The P70-84 peptide (also called 5/4E8 epitope) of the human cartilage proteoglycan
(PG) aggrecan is the dominant/arthritogenic epitope in both humans and arthritis-prone
BALB/c mice (PG-induced arthritis, PGIA). An elevated T cell reactivity was demonstrated
to a citrullinated version of the P70-84 epitope in most of the patients with rheumatoid
arthritis (RA). The goal of this study was to understand better how a T cell epitope,
if citrullinated, may affect antigenicity/arthritogenicity in PGIA, a murine model
of RA. T cell reactivity to differentially citrullinated versions of either the human
PG aggrecan P70-84 peptide or the corresponding mouse sequence was assessed in peptide
or aggrecan-immunized and arthritic BALB/c mice as well as in T cell receptor transgenic
mice specific for peptide P70-84 sequence. Peripheral T cell responses were induced
by priming BALB/c mice with either the human wild-type or its citrullinated versions.

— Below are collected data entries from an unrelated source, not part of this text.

-- ==== Sys2Proof/Machine/Peer.lean ====
section
/-! DEFINITION. What the chapters on links, fabric, serving and pairs share: packets and messages (R405 to R407), the
pair's state and loss (R546, R547, R554), UNSYNC (R421), and the time conversions of R361, R385 and R477. -/

namespace Sys2Proof.Machine

/-! ## Conversions -/

/-- The divider of the step that the conversions use (R571). -/
def State.divider (s : State) : Nat := stepDiv s.convStep

/-- Microseconds converted to plan cycles at the step in force, rounded up (R385): 4,800 root periods are a microsecond. -/
def State.usToPlan (s : State) (us : Nat) : Nat := ceilDiv (us * 4800) s.divider

/-- Plan cycles converted to ticks of SRV_WALL at the step in force, rounded up: 48 root periods are a tick (R477). -/
def State.ticks (s : State) (cycles : Nat) : Nat := ceilDiv (cycles * s.divider) 48

/-- The role of a port (R389). -/
def State.portRole (s : State) (p : Nat) : Nat := s.fld F.lnkCtl_role p

/-- The state of a port (R383, R390): 0 OFF, 1 DOWN, 2 TRAINING, 3 UP, 4 RETRAIN. -/
def State.portState (s : State) (p : Nat) : Nat := s.fld F.lnkStat_state p

/-- A fabric port runs generation 1 when MODE.IXL_GEN is 1; a mirror port never does (R360). -/
def State.gen1 (s : State) (p : Nat) : Bool := s.mode.ixlGen == 1 && s.portRole p != 2

/-- Link cycles of a port converted to plan cycles at the step in force, rounded up (R361): a generation 2 link cycle at x4
is 6.144 root periods. -/
def State.linkToPlan (s : State) (p m : Nat) : Nat :=
  ceilDiv (m * 6144 * 2 ^ s.fld F.lnkStat_width p * (if s.gen1 p then 2 else 1)) (1000 * s.divider)

/-- The module's global ID (R395). -/
def State.ownId (s : State) : Nat := s.fld F.fabId_id 0

/-- The port identity (R382). -/
def State.portIdent (s : State) (p : Nat) : Nat := 256 * s.ownId + p

/-- R421: PTC_STATE.UNSYNC becomes 1, and 0 again at once on a root with the reference. -/
def State.setUnsync (s : State) : State :=
  let s := if s.fld F.ptcState_unsync 0 = 1 then s else (s.setFld F.ptcState_unsync 0 1).event 0x0297 8 0 []
  let s := s.modFab fun f => { f with phis := [] }
  if s.fld F.fabSyncctl_root 0 = 1 ∧ s.clk.refLost = false then
    ((s.setFld F.ptcState_unsync 0 0).event 0x0297 8 0 []).modFab fun f => { f with eps := 0 }
  else s

/-! ## Packets and messages -/

/-- The header of a bulk or management packet (R405). -/
def pktHeader (p : Packet) : List Byte :=
  leBytes 1 p.type ++ [0] ++ leBytes 2 p.epoch ++ leBytes 4 p.dest ++ leBytes 4 p.origin ++ leBytes 4 p.body.length
    ++ leBytes 8 p.ref.toNat ++ leBytes 2 p.frag ++ leBytes 2 p.frags ++ [0, 0, 0, 0]

/-- The packet a byte stream begins with (R405). -/
def packetOf (b : List Byte) : Packet where
  type := leNat (b.take 1)
  epoch := leNat ((b.drop 2).take 2)
  dest := leNat ((b.drop 4).take 4) % 2 ^ 20
  origin := leNat ((b.drop 8).take 4) % 2 ^ 20
  ref := BitVec.ofNat 64 (leNat ((b.drop 16).take 8))
  frag := leNat ((b.drop 24).take 2)
  frags := leNat ((b.drop 26).take 2)
  body := (b.drop 32).take (leNat ((b.drop 12).take 4))

/-- A bulk packet: the types of the bulk class (R405, R547). -/
def pktBulk (p : Packet) : Bool := p.type == 0x01 || p.type == 0x51

/-- 240 bytes of payload (R362). -/
def padPayload (b : List Byte) : List Byte := b.take 240 ++ List.replicate (240 - b.length) 0

/-- A byte stream as flits of a kind, the last padded with zero bytes (R405). -/
def flitsOf (kind : Nat) (b : List Byte) : List Flit :=
  let n := ceilDiv b.length 240
  (List.range n).map fun i =>
    { kind := kind, seq := 0, ackseq := 0, nak := false, cclass := 0, ccount := 0, sop := i == 0, eop := i + 1 == n, spec := 0,
      payload := padPayload (b.drop (240 * i)) }

/-- The flits of a packet. -/
def pktFlits (p : Packet) : List Flit := flitsOf (if pktBulk p then 2 else 3) (pktHeader p ++ p.body)

/-- A packet is queued on a port, in its class. -/
def State.queueOn (s : State) (port : Nat) (p : Packet) : State :=
  s.modLink port fun L => if pktBulk p then { L with txB := L.txB ++ pktFlits p } else { L with txM := L.txM ++ pktFlits p }

/-- A message as the packets that carry it: one, or fragments of 20,480 bytes (R407). -/
def fragments (type dest origin : Nat) (ref : BitVec 64) (body : List Byte) : List Packet :=
  let n := max 1 (ceilDiv body.length 20480)
  (List.range n).map fun i => ⟨type, 0, dest, origin, ref, i, n, (body.drop (20480 * i)).take 20480⟩

/-- The bytes of a message's items where the spec gives no layout: eight bytes each (DESIGN CHOICE,
notes/assumptions/15.md). -/
def argBytes (args : List Nat) : List Byte := args.flatMap (leBytes 8)

/-- A management message to another module originates at IO-N (R405 to R407; DESIGN CHOICE, notes/assumptions/15.md). -/
def State.sendMsg (s : State) (dest type : Nat) (ref : BitVec 64) (args : List Nat) (body : List Byte) : State :=
  let s := s.modFab fun f => { f with sent := f.sent ++ [⟨dest, type, ref, args⟩] }
  s.modFdie 0 fun d => { d with origin := d.origin ++ fragments type dest s.ownId ref body }

/-- A message whose items the spec gives no layout for. -/
def State.sendArgs (s : State) (dest type : Nat) (ref : BitVec 64) (args : List Nat) : State :=
  s.sendMsg dest type ref args (argBytes args)

/-- The body of a whole message. -/
def Reasm.body (r : Reasm) : List Byte := r.got.flatMap (·.2)

/-- A message has a reference and a body. -/
def Reasm.says (r : Reasm) (ref : BitVec 64) (body : List Byte) : Bool := r.ref == ref && r.body == body

/-- The controller holds a whole message of a TYPE that `mine` knows (R407). -/
def State.hasMsg (s : State) (type : Nat) (mine : Reasm → Bool) : Bool := s.fab.inbox.any fun m => m.type == type && mine m

/-- The first such message is taken. -/
def State.dropMsg (s : State) (type : Nat) (mine : Reasm → Bool) : State :=
  s.modFab fun b => { b with inbox := b.inbox.eraseP fun m => m.type == type && mine m }

/-- R407: the controller acts on a message only when it holds it whole, and once. -/
def State.onMsg (s : State) (type : Nat) (mine : Reasm → Bool) (f : State → State) : State :=
  if s.hasMsg type mine then f (s.dropMsg type mine) else s

/-- A packet for this module that `mine` knows has come (R406). -/
def State.hasArrived (s : State) (mine : Packet → Bool) : Bool := (s.fdie 0).arrived.any mine || (s.fdie 1).arrived.any mine

/-- The first such packet is taken, IO-N's before IO-S's. -/
def State.dropArrived (s : State) (mine : Packet → Bool) : State :=
  s.modFdie (if (s.fdie 0).arrived.any mine then 0 else 1) fun d => { d with arrived := d.arrived.eraseP mine }

/-- R406: a receiver acts on a packet that has come for this module, once. -/
def State.onArrived (s : State) (mine : Packet → Bool) (f : State → State) : State :=
  if s.hasArrived mine then f (s.dropArrived mine) else s

/-- The body of a notice (R408). -/
def noticeBytes (type : Nat) (ref : BitVec 64) (cause : Nat) : List Byte := leBytes 1 type ++ leBytes 8 ref.toNat ++ leBytes 1 cause

/-- R408: an undeliverable notice to the origin of a discarded packet; never about a notice. -/
def State.notice (s : State) (p : Packet) (cause : Nat) : State :=
  if p.type = 0x10 then s
  else s.sendMsg p.origin 0x10 p.ref [p.type, p.ref.toNat, cause] (noticeBytes p.type p.ref cause)

/-! ## Shares and layout (R460, R467) -/

/-- An engine's share of `n` vitrines or pages of a region: its first index and how many (R460). -/
def State.own (s : State) (r e n : Nat) : Nat × Nat :=
  match s.regionRec r with
  | some x =>
    if x.engine = 3 then (if e = 0 then (0, (n + 1) / 2) else ((n + 1) / 2, n / 2))
    else if bits x.engine e e = 1 then (0, n) else (0, 0)
  | none => (0, 0)

/-- The VITRINE record of a region, empty where it has none. -/
def State.vitOf (s : State) (r : Nat) : VitRec := (s.vit r).getD ⟨r, 0, 0, 0, 0, 0⟩

/-- TB: the bytes of a step table (R467). -/
def tableBytes (v : VitRec) : Nat := 64 + 32 * v.slots + 32 * v.prefills + 16 * v.att

/-- CAND: the entries of a candidate list (R467). -/
def SrvCfg.cand (c : SrvCfg) : Nat := min c.vocab 1280

/-- ROWS_T (R467). -/
def rowsOf (v : VitRec) (slots prefills : Nat) : Nat := slots * (v.depth + 1) + prefills

/-- The items of the work area in order (R467). -/
def SrvCfg.items (c : SrvCfg) (v : VitRec) : List Nat :=
  [tableBytes v, tableBytes v, 32 * v.slots, 8 * c.cand * rowsOf v v.slots v.prefills, 2 * 8192 * 4096, 2 * 65536 * 1024,
   2 * 8192 * 4 * c.maxPages, 2 * 65536 * 4 * c.maxPages, 2 * (c.pageCount + c.annexPages)]

/-- The address of an item of the work area. -/
def SrvCfg.item (c : SrvCfg) (v : VitRec) (i : Nat) : Nat :=
  c.workBase + ((c.items v).take i).foldl (fun a n => a + roundUp n 4096) 0

/-- The sum of R467. -/
def SrvCfg.workSum (c : SrvCfg) (v : VitRec) : Nat := (c.items v).foldl (fun a n => a + roundUp n 4096) 0

/-- The address of a page by its number, [31] naming the annex pool (R468). -/
def SrvCfg.page (c : SrvCfg) (p : Nat) : Nat :=
  if p < 2 ^ 31 then c.pageBase + p * c.pageBytes else c.annexBase + (p - 2 ^ 31) * c.pageBytes

/-- A page's number in the table of page counts: the GDDR7 pages, then those of the annex (R467; DEDUCED,
notes/assumptions/65.md). -/
def SrvCfg.countNo (c : SrvCfg) (p : Nat) : Nat := if p < 2 ^ 31 then p else c.pageCount + (p - 2 ^ 31)

/-- The counts of pages as they lie in the work area (R467). -/
def State.putCounts (s : State) (e : Nat) (ps : List Nat) : State :=
  match (s.eng e).cfg with
  | some c =>
    let at_ := c.item (s.vitOf c.region) 8
    { s with ext := ps.foldl (fun m p => wrBytes m (at_ + 2 * c.countNo p) (leBytes 2 (mget (s.eng e).pageCnt p 0))) s.ext }
  | none => s

/-! ## The pair (R544 to R554) -/

/-- The mirror ports. -/
def State.mirPorts (s : State) : List Nat := (List.range 32).filter fun p => s.portRole p == 2

/-- The mirror ports that are UP, in increasing number. -/
def State.mirUp (s : State) : List Nat := s.mirPorts.filter fun p => s.portState p == 3

/-- MIR_STATE.STATE (R546). -/
def State.pairState (s : State) : Nat := s.fld F.mirState_state 0

/-- The module is the leader of its pair (R544). -/
def State.leader (s : State) : Bool := decide (s.ownId < s.mode.partner)

/-- MIR_STATE.LEADER of a module that may pair (R544, R562). -/
def State.setLeader (s : State) : State := s.setFld F.mirState_leader 0 (b2n (s.mode.mirror != 0 && s.leader))

/-- A control message of the pairing protocol, or a record or heartbeat, on the lowest-numbered UP mirror port (R547). -/
def State.mirSend (s : State) (type : Nat) (args : List Nat) (body : List Byte) : State :=
  match s.mirUp with
  | [] => s
  | p :: _ =>
    let s := s.modFab fun f => { f with sent := f.sent ++ [⟨s.mode.partner, type, 0, args⟩] }
    (fragments type s.mode.partner s.ownId 0 body).foldl (fun s k => s.queueOn p k) s

/-- A page's count falls by one; at zero the page is free (R475). -/
def pageDown (m : SMap Nat) (p : Nat) : SMap Nat :=
  let n := mget m p 0
  if n ≤ 1 then mdel m p else mput m p (n - 1)

/-- A page's count rises by one (R475). -/
def pageUp (m : SMap Nat) (p : Nat) : SMap Nat := mput m p (mget m p 0 + 1)

/-- R552: the module frees its mirror of the other. -/
def State.freeMirror (s : State) : State :=
  let s := s.mir.pageMap.foldl (fun s q =>
    (s.modEng q.2.2.1 fun e => { e with pageCnt := pageDown e.pageCnt q.2.2.2 }).putCounts q.2.2.1 [q.2.2.2]) s
  s.modMir fun m =>
    { m with
      mirrored := [], mirCat := [], waitAck := [], pageMap := [], kvGot := [], kvPages := [], loading := [], grants := []
      pendEmis := if s.mode.mirror = 2 then m.pendEmis else [] }

/-- R538, R615: a handover that has not taken place is given up, and no request moves: an activation that waits for it completes with
0x00A7, a FENCE_OUT with 0x0087, and their engines admit again. -/
def State.abandon (s : State) : State :=
  let act := s.mir.updAct
  let cmds := s.wts.fenceCmd
  let s := s.modMir fun m => { m with
    updAct := none, updReady := false, handover := none, handRids := [], giveRids := [], giving := false, heard := false, cover := false
    fencing := false }
  let s := s.modWts fun w => { w with fenceCmd := [], fenced := w.fenced.filter fun r => !cmds.any fun f => f.1 == r }
  let open_ (g : Engine) : Engine :=
    { g with fencedOut := match g.cfg with | some c => s.wts.fenced.contains c.region | none => false }
  let s := if act.isSome || !cmds.isEmpty then { s with engs := s.engs.map fun (g : Nat × Engine) => (g.1, open_ g.2) } else s
  let s := cmds.foldl (fun s f => s.complete f.2 0x0204 0x0087) s
  match act with | some c => s.complete c 0x0302 0x00A7 | none => s

/-- R546: the pair's state changes, with event 0x02C0; entering DEGRADED frees the mirror (R552), and a departure other than to FENCED
gives up a handover in progress (R538, R615). -/
def State.setPair (s : State) (st : Nat) : State :=
  if s.pairState = st then s
  else
    let s := if st = 7 then s else s.abandon
    let s := (s.setFld F.mirState_state 0 st).event 0x02C0 8 0 []
    if st = 5 then s.freeMirror else s

/-- R558, R559: the module becomes the voice of every request, and writes the emissions of the partner's voice from a step on. -/
def State.takeVoice (s : State) (from_ : Nat) : State :=
  let due := s.mir.pendEmis.filter fun m => decide (from_ ≤ m.step)
  let s := due.foldl (fun s m => s.modFunc m.fn fun f => { f with emis := f.emis ++ [m] }) s
  { s with
    mir := { s.mir with pendEmis := [] }
    engs := s.engs.map fun (g : Nat × Engine) =>
      (g.1, { g.2 with reqs := g.2.reqs.map fun (q : Nat × Req) => (q.1, { q.2 with silent := false }) }) }

/-- R554: the partner is lost once every mirror port is DOWN and MISSED is at least 3. -/
def State.checkLoss (s : State) : State :=
  if [3, 4, 5, 7, 8].contains s.pairState && s.mirPorts.all (fun p => s.portState p == 1) && !s.mirPorts.isEmpty
      && decide (3 ≤ s.fld F.mirState_missed 0) then
    let s := (((s.setPair 6).event 0x02C2 8 0 []).satAdd F.mirStat_losses 0 1).modMir fun m =>
      { m with adopt := true, dropAt := false, waitAck := [] }
    if s.mode.mirror = 2 then s.takeVoice s.mir.hbStep else s
  else s

/-- The bytes of a configuration block as the pair digest takes them (R545). -/
def pairBlock (raw : List Byte) : List Byte :=
  raw.zipIdx.map fun b =>
    if (0x10 ≤ b.2 ∧ b.2 < 0x18) ∨ (0x20 ≤ b.2 ∧ b.2 < 0x30) ∨ (0x3A ≤ b.2 ∧ b.2 < 0x3C) then 0 else b.1

/-- R545: the pair digest. -/
def State.pairDigest (s : State) : List Byte :=
  let blocks := (List.range 8).flatMap fun r =>
    match [0, 1].find? fun e => (match (s.eng e).cfg with | some c => c.region == r | none => false) with
    | some e => ((s.eng e).cfg.map fun c => pairBlock c.raw).getD []
    | none => []
  sha256 (((s.img.map (·.pairRaw)).getD []) ++ blocks)

/-- The body of HELLO (R545; layout in notes/assumptions/15.md). -/
def helloBytes (h : Hello) : List Byte := leBytes 4 h.id ++ leBytes 1 h.mirror ++ leBytes 8 h.imageId.toNat ++ h.digest

/-- HELLO goes to the partner (R545). -/
def State.tellHello (s : State) : State :=
  if s.mode.mirror = 0 then s
  else
    let id := (s.img.map (·.id)).getD 0
    s.mirSend 0x50 [s.ownId, s.mode.mirror, id.toNat]
      (helloBytes ⟨s.ownId, s.mode.mirror, id, s.pairDigest⟩)

/-- R545: HELLO of an UP port, a load or an SRV_CONFIG, after which the partner sends its own. -/
def State.sendHello (s : State) : State :=
  if s.mirUp.isEmpty then s.tellHello else s.tellHello.modMir fun m => { m with helloSent := true }

end Sys2Proof.Machine
end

Unexpectedly, priming with the citrullinated self-peptide induced a higher T cell
response compared to the wild-type sequence (p<0.001), and the citrullination of the
human peptide abolished T cell reactivity in PGIA. Our data suggest that T cells reactive
to the citrullinated P70-84 peptide escaped thymic selection and are present in the
peripheral T cell repertoire. Results of this study provide evidence that citrullination
of an immunodominant T cell epitope may substantially alter, either increase or abolish,
T cell recognition at the periphery in an experimental model of arthritis.